Kultury etniczne, które zdegradowały się do poziomu folkloru w warunkach tak modelu radzieckiego, jak i burżuazyjnego, nie są więc wartością, którą pozwala zachować współczesny kapitalizm globalny. Mamy raczej do czynienia z zastąpieniem przez elitę globalną różnorodności folklorystycznej (a więc poniekąd sztucznej) przez jednolitą kulturę folklorystyczną narzuconą przez amerykański styl życia. Jedynym faktycznym zróżnicowaniem współcześnie nie jest różnorodność kultur etnicznych, zdegradowanych do różnic folklorystycznych, ale różnica między globalnym folklorem stopionego w tyglu narodowościowym plebsu w kulturę amerykańską a wyższą kulturą, która sama zajęła miejsce swoistego folkloru europejskiego, przebrzmiałego i interesującego jedynie co bardziej ukształtowane pod względem gustu jednostki.
Odrębność narodowa wymaga więc kultu utrzymywania ludu (jakkolwiek zdefiniowanego) w sztucznym zamknięciu na szerszą kulturę ogólnoludzką. Mamy z tym do czynienia w apologii prostych wartości wytrwałości i pracowitości ludu francuskiego, z jaką stykamy się obecnie, kiedy śledzimy perypetie protestu rolników, rozlanego zresztą po całej Europie. Wartości ludu są tymi, którymi elita właśnie zasadniczo pogardza, ale w sytuacji akcji „chodzenia w lud” (na blokady rolnicze Paryża czy Brukseli) w ponad sto lat od swego prototypowego zjawiska w Rosji carskiej, te wartości stają się busolą odrodzenia moralnego prawicowych elit.

*

Burżuazja kompradorska Rosji jest kość z kości prozachodnia z powodu interesu klasowego. Problemem burżuazji rosyjskiej jest odrzucenie ze strony Zachodu, mimo totalnej uległości wobec zachodniego imperializmu. Ta uległość została w swoim czasie doceniona przez zachodni kapitał i skutecznie wykorzystana dla wzmocnienia własnej, pasożytniczej gospodarki wyzyskującej – przy przyzwoleniu i poparciu Rosji Jelcyna i Putina – tzw. globalne Południe czy, inaczej, Trzeci Świat.

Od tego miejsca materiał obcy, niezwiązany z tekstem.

-- ==== Sys2Proof/Machine/LinkOps.lean ====
section
/-! DEFINITION. The link layer of the fabric ports: flits, credits, replay, packets and their encryption, entry to DOWN
(R471 to R488). -/

namespace Sys2Proof.Machine

/-! ### CRC-32C and flits (R474) -/

/-- One bit of the reflected CRC-32C register. -/
def crcBit (c : BitVec 32) : BitVec 32 := if c.getLsbD 0 then (c >>> 1) ^^^ 0x82F63B78 else c >>> 1
def crcByte (c : BitVec 32) (b : Byte) : BitVec 32 := (List.range 8).foldl (fun c _ => crcBit c) (c ^^^ b.setWidth 32)
/-- CRC-32C with the usual bit order and complements (polynomial 0x1EDC6F41; log 14). -/
def crc32c (d : Bytes) : BitVec 32 := ~~~(d.foldl crcByte 0xFFFFFFFF)

def flitIdle : Nat := 0
def flitData : Nat := 1
def flitNak : Nat := 2

/-- The 256 bytes of a flit (R474). -/
def makeFlit (ftype seq ack : Nat) (credit : List Nat) (payload : Bytes) : Bytes :=
  let body := leBytes 2 (ftype * 16384 + (if ftype = flitData then seq % 4096 else 0)) ++ leBytes 2 (ack % 4096) ++
    (List.range 4).flatMap (fun v => leBytes 2 (credit.getD v 0)) ++
    slice payload 0 240
  body ++ leBytes 4 (crc32c body).toNat

/-- The virtual channel of a packet type; none for a reserved type (R482, R525). -/
def vcOf (ty : Nat) : Option Nat :=
  match ty with
  | 0x01 | 0x02 => some 0
  | 0x03 | 0x04 => some 1
  | 0x08 => some 2
  | 0x0A | 0x0B | 0x0C | 0x0D | 0x10 | 0x11 | 0x12 => some 3
  | _ => none

/-- The receive buffer of a VC in 16-byte credits (R475). -/
def vcBuffer (v : Nat) : Nat := [4096, 4096, 8192, 1024].getD v 0

/-- The port carries packets: it is UP or DEGRADED (R472). -/
def Port.usable (p : Port) : Bool := p.state == 2 || p.state == 3
def State.portUsable (s : State) (p : Nat) : Bool := (s.port p).usable

/-! ### Packets (R481) -/

def pktUp : Nat := 2 ^ 47

/-- The fields of a packet before the port gives it a key slot and a COUNTER. -/
structure Header where
  ty : Nat
  len : Nat
  dst : Nat
  src : Nat
  tag : Nat := 0
  status : Nat := 0
  sub : Nat := 0
  offset : Nat := 0
  epoch : Nat := 0
  attempt : Nat := 0
  window : Nat := 0
deriving DecidableEq, Repr

/-- The 32 header bytes (R481). -/
def Header.bytes (h : Header) (keysel counter : Nat) : Bytes :=
  leBytes 1 h.ty ++ leBytes 1 keysel ++ leBytes 2 h.len ++ leBytes 2 h.dst ++ leBytes 2 h.src ++ leBytes 8 counter ++
    leBytes 8 (h.tag % 65536 * 2 ^ 48 + h.status % 16 * 2 ^ 44 + h.sub % 16 * 2 ^ 40 + h.offset % 2 ^ 40) ++
    leBytes 6 (h.epoch % 2 ^ 48) ++ leBytes 1 (h.attempt % 256) ++ leBytes 1 h.window

/-- A header read back from its bytes (R481). -/
def headerOf (b : Bytes) : Header :=
  let a := leAt b 0x10 8
  { ty := leAt b 0 1, len := leAt b 2 2, dst := leAt b 4 2, src := leAt b 6 2, tag := fieldN a 48 16,
    status := fieldN a 44 4, sub := fieldN a 40 4, offset := fieldN a 0 40, epoch := leAt b 0x18 6,
    attempt := leAt b 0x1E 1, window := leAt b 0x1F 1 }

def Packet.hdr (p : Packet) : Header := headerOf p.header

/-- The payload bytes a packet carries: a READ_REQ's LEN is the length it asks for (R482). -/
def carried (ty len : Nat) : Nat := if ty = 1 then 0 else len

/-- The credits of a packet of `n` payload bytes: 32 + n + 16 bytes in units of 16 (R483). -/
def pktCredits (n : Nat) : Nat := divUp (48 + n) 16

/-! ### Sending -/

/-- The AES-256-GCM IV: the salt, then COUNTER, most significant byte first (R484). -/
def linkIv (key : Bytes) (counter : Nat) : Bytes := slice key 32 4 ++ beBytes 8 counter

/-- What the ACK field carries: the SEQ of the last data flit received good and in order. -/
def Port.ackField (p : Port) : Nat := (p.rxSeq + 4095) % 4096

/-- The credits a flit returns, and the port after it has carried them. -/
def Port.takeOwed (p : Port) : List Nat × Port :=
  ((List.range 4).map fun v => Tab.look 0 p.owed v, { p with owed := [] })

/-- Credits to return for a packet of `len` payload bytes that has left the buffer of VC v (R475). -/
def State.owe (s : State) (n v len : Nat) : State :=
  s.modPort n fun p => { p with owed := Tab.put 0 p.owed v (Tab.look 0 p.owed v + pktCredits len) }

/-- Send an idle flit, which carries ACK and credits (R477). -/
def State.sendIdle (s : State) (n : Nat) : State :=
  let p := s.port n
  if p.usable then
    let (cr, p) := p.takeOwed
    (s.setPort n p).send (.flit n (makeFlit flitIdle 0 p.ackField cr []))
  else s

/-- Who pays for a packet (R65, R493). -/
def payerOf (p : Option (Nat × Nat × Nat)) : Payer :=
  match p with
  | some (b, q, n) => .cmd b q n
  | none => .base

/-- Send one data flit: it takes the next SEQ and stays in the replay buffer (R477). -/
def State.sendData (s : State) (n : Nat) (payload : Bytes) : State :=
  let p := s.port n
  let (cr, p) := p.takeOwed
  let f := makeFlit flitData p.txSeq p.ackField cr payload
  let p := { p with
    replay := p.replay ++ [(p.txSeq, f)], txSeq := (p.txSeq + 1) % 4096,
    ackAt := if p.replay.isEmpty then s.now else p.ackAt }
  (s.setPort n p).send (.flit n f)

/-- The whole 240-byte payloads at the front of a payload stream (R483). -/
def flitPieces (b : Bytes) : List Bytes := (List.range (b.length / 240)).map fun i => slice b (240 * i) 240

/-- Put bytes on a port's payload stream, at a 16-byte boundary, and send the flits that they fill (R483). -/
def State.packBytes (s : State) (n : Nat) (b : Bytes) : State :=
  let all := (s.port n).packing ++ b ++ List.replicate (16 * divUp b.length 16 - b.length) 0
  ((flitPieces all).foldl (fun s f => s.sendData n f) s).modPort n fun p => { p with packing := all.drop (240 * (all.length / 240)) }

/-- Send the flit that a port's payload stream has begun, its end filled with zeros (R483, log 15). -/
def State.flushFlit (s : State) (n : Nat) : State :=
  let p := s.port n
  if p.packing.isEmpty || !p.usable then s else (s.sendData n (slice p.packing 0 240)).modPort n fun p => { p with packing := [] }

/-- The port may send a packet: it is usable, its selected transmit slot is valid and below 2^48 packets, and the module has
a number (R486 to R488). -/
def State.maySend (s : State) (n : Nat) : Bool :=
  let p := s.port n
  p.usable && decide (s.fabric.number ≠ 0xFFFF) &&
    (match Tab.find? p.tx p.txSel with
      | some k => decide (k.counter < 2 ^ 48)
      | none => false)

/-- Count a packet on the selected transmit slot; at 2^47 packets REKEY_DUE is set and the physical function interrupted
(R484, R487). -/
def State.countPacket (s : State) (n : Nat) : State :=
  let p := s.port n
  match Tab.find? p.tx p.txSel with
  | none => s
  | some k =>
    let s := s.setPort n { p with tx := Tab.set p.tx p.txSel { k with counter := k.counter + 1 } }
    if k.counter + 1 = pktUp then (s.modPort n fun p => { p with rekeyDue := true }).moduleEvent else s

/-- Encrypt a packet under the selected slot and put it on the wire, or loop it back when it names the module itself (R484,
R488). Its bytes of payload stream are the link bytes that are counted and charged (R64, R65, R488). -/
def State.emitPacket (s : State) (n : Nat) (pk : Packet) : State :=
  let p := s.port n
  match Tab.find? p.tx p.txSel with
  | none => s
  | some k =>
    let h := pk.hdr
    let hb := h.bytes p.txSel k.counter
    let s := (s.countPacket n).activity (.port n) .link (16 * pktCredits pk.payload.length) (payerOf pk.pay)
    if h.dst = s.fabric.number then
      let v := (vcOf h.ty).getD 3
      s.modPort n fun p => { p with rxq := Tab.set p.rxq v (Tab.look [] p.rxq v ++ [{ header := hb, payload := pk.payload, loop := true }]) }
    else
      let sealed := Crypto.gcmSeal (slice k.key 0 32) (linkIv k.key k.counter) hb pk.payload
      let wire := hb ++ slice sealed 0 (pk.payload.length + 16)
      s.packBytes n wire

/-- Whether a packet may leave now: credits cover it and the replay buffer has room (R476, R477). -/
def Port.canTake (p : Port) (v : Nat) (pk : Packet) (loop : Bool) : Bool :=
  loop || (decide (pktCredits pk.payload.length ≤ Tab.look 0 p.credits v) &&
    decide (p.replay.length + divUp (p.packing.length + 16 * pktCredits pk.payload.length) 240 ≤ 1024))

/-- Send one waiting packet of VC v if it may leave. -/
def State.pumpVc (s : State) (n v : Nat) : Option State :=
  let p := s.port n
  match Tab.look [] p.txq v with
  | [] => none
  | pk :: rest =>
    let loop := decide (pk.hdr.dst = s.fabric.number)
    if s.maySend n && p.canTake v pk loop then
      let p := { p with
        txq := Tab.put [] p.txq v rest
        credits := if loop then p.credits
          else Tab.put 0 p.credits v (Tab.look 0 p.credits v - pktCredits pk.payload.length) }
      some ((s.setPort n p).emitPacket n pk)
    else none

/-- Send waiting packets until none may leave, VC 1 and VC 3 before VC 0 and VC 2 (R476). -/
def State.pump : Nat → State → Nat → State
  | 0, s, _ => s
  | fuel + 1, s, n =>
    match [1, 3, 0, 2].findSome? (fun v => s.pumpVc n v) with
    | some s' => State.pump fuel s' n
    | none => s

/-- Packets waiting at a port. -/
def Port.waiting (p : Port) : Nat := ((List.range 4).map fun v => (Tab.look [] p.txq v).length).sum

def State.pumpPort (s : State) (n : Nat) : State := State.pump (s.port n).waiting s n

/-- Hand a packet to a port (R476). -/
def State.sendPacket (s : State) (n : Nat) (h : Header) (payload : Bytes) (pay : Option (Nat × Nat × Nat) := none) : State :=
  let v := (vcOf h.ty).getD 3
  let pk : Packet := { header := h.bytes 0 0, payload, pay }
  (s.modPort n fun p => { p with txq := Tab.set p.txq v (Tab.look [] p.txq v ++ [pk]) }).pumpPort n

/-- Resend every unacknowledged flit in SEQ order, as it is stored (R478, R484). -/
def State.replayPort (s : State) (n : Nat) : State :=
  let p := s.port n
  let s := p.replay.foldl (fun s f => s.send (.flit n f.2)) s
  s.setPort n { p with
    retransmissions := p.retransmissions + BitVec.ofNat 32 p.replay.length, replays := p.replays + 1, ackAt := s.now }

/-! ### Outbound requests -/

/-- Retrain a port (R472): it starts training when its domain is ON. -/
def State.startTraining (s : State) (n : Nat) : State :=
  s.modPort n fun p => { p with state := 1, width := 0 }

/-- The numbers of the requests a port has sent and that have no response (R480); one that waits to be resent has had one
(R492). -/
def State.portReqs (s : State) (n : Nat) : List Nat :=
  s.reqs.filterMap fun r =>
    match r.target with
    | .remote _ _ p _ => if p == n && r.result == .pending && !r.resend then some r.id else none
    | _ => none

/-- The state of a port that carries no flits: its buffers are discarded; keys and counters are kept (R480). -/
def Port.emptied (p : Port) (st : Nat) : Port :=
  { p with
    state := st, width := 0, packing := [], replay := [], replays := 0, stream := [], rxq := [], txq := [], credits := [], owed := [],
    txSeq := 0, rxSeq := 0, nakSent := false }

/-- The requests of a port that carries no flits any more (R480): those sent through it end as LINK_DOWN, and those received
through it are completed without an answer. Nothing waits for one whose data nobody wants. -/
def State.loseRequests (s : State) (n : Nat) : State :=
  let ids := s.portReqs n
  let ends := fun (r : Req) => ids.contains r.id
  let reqs := (s.reqs.filter fun r => !(ends r && r.owner == .none)).map fun r =>
    let r := if ends r then { r with result := .linkDown } else r
    match r.owner with
    | .inbound p t src w o => if p = n then { r with owner := .inbound 48 t src w o } else r
    | _ => r
  { s with
    reqs := reqs
    xlat := { s.xlat with invs := s.xlat.invs.map fun v => { v with waits := v.waits.filter fun i => !ids.contains i } } }

/-- Entry to DOWN (R473, R480): counted, logged, reported to the physical function; buffers are discarded and the requests
sent through the port end as LINK_DOWN. -/
def State.portDown (s : State) (n : Nat) : State :=
  let s := (s.loseRequests n).modPort n fun p => { p.emptied 4 with downs := p.downs + 1 }
  (s.event 0x0030 n).moduleEvent

/-- A port whose domain goes OFF (R472, R486): no flits, keys zeroized. -/
def State.portOff (s : State) (n : Nat) : State :=
  (s.loseRequests n).modPort n fun p => { p.emptied 0 with tx := [], rx := [], rekeyDue := false }

end Sys2Proof.Machine
end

Z tego względu zachodni kapitał i reprezentująca jego interesy prawica narodowa słusznie nie widzą w Rosji zagrożenia dla swego imperialistycznego panowania. Współpraca gospodarcza z Rosją była tego wynikiem i to wynikiem nadzwyczaj korzystnym dla Zachodniej Europy. Jednak wraz z rozszerzeniem UE na kraje byłego bloku socjalistycznego, interpretacja stosunku do Rosji nabrała kolorytu ściśle politycznego, nie tylko ekonomicznego.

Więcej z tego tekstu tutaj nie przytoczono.